Liquid chromatography-mass spectrometry (LC-MS) Dicer assay
T7 in vitro-transcribed pre-let-7a-2 (final concentration 2.5 μM) was incubated with 1 Unit of recombinant Dicer (T520002; Genlantis, San Diego) and looptomir (final concentration 10 μM) in a buffered aqueous solution (30 mM Tris–HCl, 3 mM MgCl2, 60 mM NaCl, 1 mM DTT) for 2.5 h at 37°C. The reactions were stopped by addition of 0.5 μl of 0.5 M EDTA pH 8 and kept on ice prior to analysis on a C18 RP column equilibrated at 70°C with detection set to 260 nm.
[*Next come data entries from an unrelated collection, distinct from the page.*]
-- ==== Sys2Proof/Machine/Rasterizer.lean ====
section
/-! DEFINITION. The Rasterizer operations (43_rasterizer.md R120, R125). The rasterizer clamps; it never rejects a
rectangle for lying outside the surface (R114). -/

namespace Sys2Proof.Machine

/-- One pass of the pixel loop (R124): a data frame with the packed pixel; in 12-bit mode, where the pixel has no bytes,
an empty frame or none by `K.TWELVE_BIT_FRAMES` (D9). -/
def pixelFrame (K : Config) (buf : List Byte) : List Act :=
  if buf = [] ∧ K.TWELVE_BIT_FRAMES = .noFrames then [] else sendData buf

/-- The pixel loop, step 5 of R120: `n` passes, `PIXCNT` counting down after each. -/
def pixelLoop (K : Config) (buf : List Byte) (n : Nat) : List Act :=
  [.setPixcnt n] ++ (List.range n).flatMap fun k => pixelFrame K buf ++ [.setPixcnt (n - 1 - k)]

/-- The script of `drawSolidRect` past step 1, on a rectangle over the integers: the latches are loaded and clamped
(step 2), the window is programmed and armed (step 3), the colour packed once (step 4), the pixels streamed
(step 5) (R120 to R124). -/
def streamRect (K : Config) (mode : Mode) (r : Rect) (color : U32) : List Act :=
  let r' := clamp K r
  let buf := pack mode color
  [.setRect r, .setColor color, .setRect r']
    ++ setWindow K (BitVec.ofNat 16 r'.x) (BitVec.ofNat 16 r'.y) (BitVec.ofNat 16 (r'.x + r'.w - 1))
        (BitVec.ofNat 16 (r'.y + r'.h - 1))
    ++ [.setPixbuf buf] ++ pixelLoop K buf (r'.w * r'.h)

/-- The script of `drawSolidRect` in colour mode `mode` (R120): with no colour mode, a silent drop. -/
def drawSolidRect (K : Config) (mode : Mode) (r : Rect) (color : U32) : List Act :=
  if modeUnset mode then [] else streamRect K mode r color

/-- The script of `fill(color)` (R125). -/
def fill (K : Config) (mode : Mode) (color : U32) : List Act := drawSolidRect K mode (surface K) color

/-- `drawSolidRect(x, y, w, h, color)` (R120): first the `MODE = UNSET` test (R171), then the admitted subset, outside
which the spec refuses (R126). -/
def execDrawSolidRect (x y w h : U16) (color : U32) (s : State) : Host.Outcome State Fault Refusal :=
  if modeUnset s.mode || rectAdmitted s.K (rectOf x y w h) then
    operation s (drawSolidRect s.K s.mode (rectOf x y w h) color)
  else accepted s (.refused .rectNotAdmitted)

/-- `fill(color)` (R125): its operands always lie in the admitted subset. -/
def execFill (color : U32) (s : State) : Host.Outcome State Fault Refusal :=
  operation s (fill s.K s.mode color)

end Sys2Proof.Machine
end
Elutions were performed in aqueous buffer (0.4 M HFIP, 16.2 mM TEA) with a three-step MeOH gradient: 12–16% MeOH for 1 min, 16–17% MeOH for 8 min and 17–25% MeOH for 11 min.
Cell cultures and transfections
HEK 293-T cells and Huh-7 cells (ATCC) were cultured as monolayers in DMEM GlutaMAXTM-I (31966-021, Gibco®; Life Technologies, Carlsbad) supplemented with 10% of FBS (fetal bovine serum). HepG2 cells were maintained as a monolayer in DMEM/F-12 GlutaMAXTM (10565-018, Gibco®; Life Technologies) supplemented with 10% of FBS. Transfections were performed according to the manufacturer's protocol with Oligofectamine 2000 (12252-011, Invitrogen, Life Technologies, Carlsbad) for looptomirs and siRNAs and JetPEI (101-10; Polyplus transfections, Illkirch) was used for plasmid DNA.
Luciferase assays
Cells were seeded in opaque white 96-well-plates (136101; Nunc, Roskilde) in 80 μl medium/10′000 cells per well, and transfected according to the experimental setup with the reagents described above. Reporter plasmids were transfected at 20 ng. The assay was performed with the Dual-Glo® Luciferase Assay System (E2980; Promega, Fitchburg). The cell culture medium was removed and 30 μl of a solution composed of luciferase buffer with dissolved luciferase substrate and water in a ratio of 1:1 was added to each well. After 10 min, the luminescence was measured on a Mithras LB 940 plate reader (Berthold Technologies, Bad Wildbad). Fifteen microliter of a 1% solution of Stop & Glo® substrate in Stop & Glo® buffer was added to each well and luminescence was again measured after 10 min. Each time luminescence was measured for 1 s per well. For each well Renilla luminescence counts were normalized to firefly luminescence counts, and then average values were computed and normalized to the mock sample.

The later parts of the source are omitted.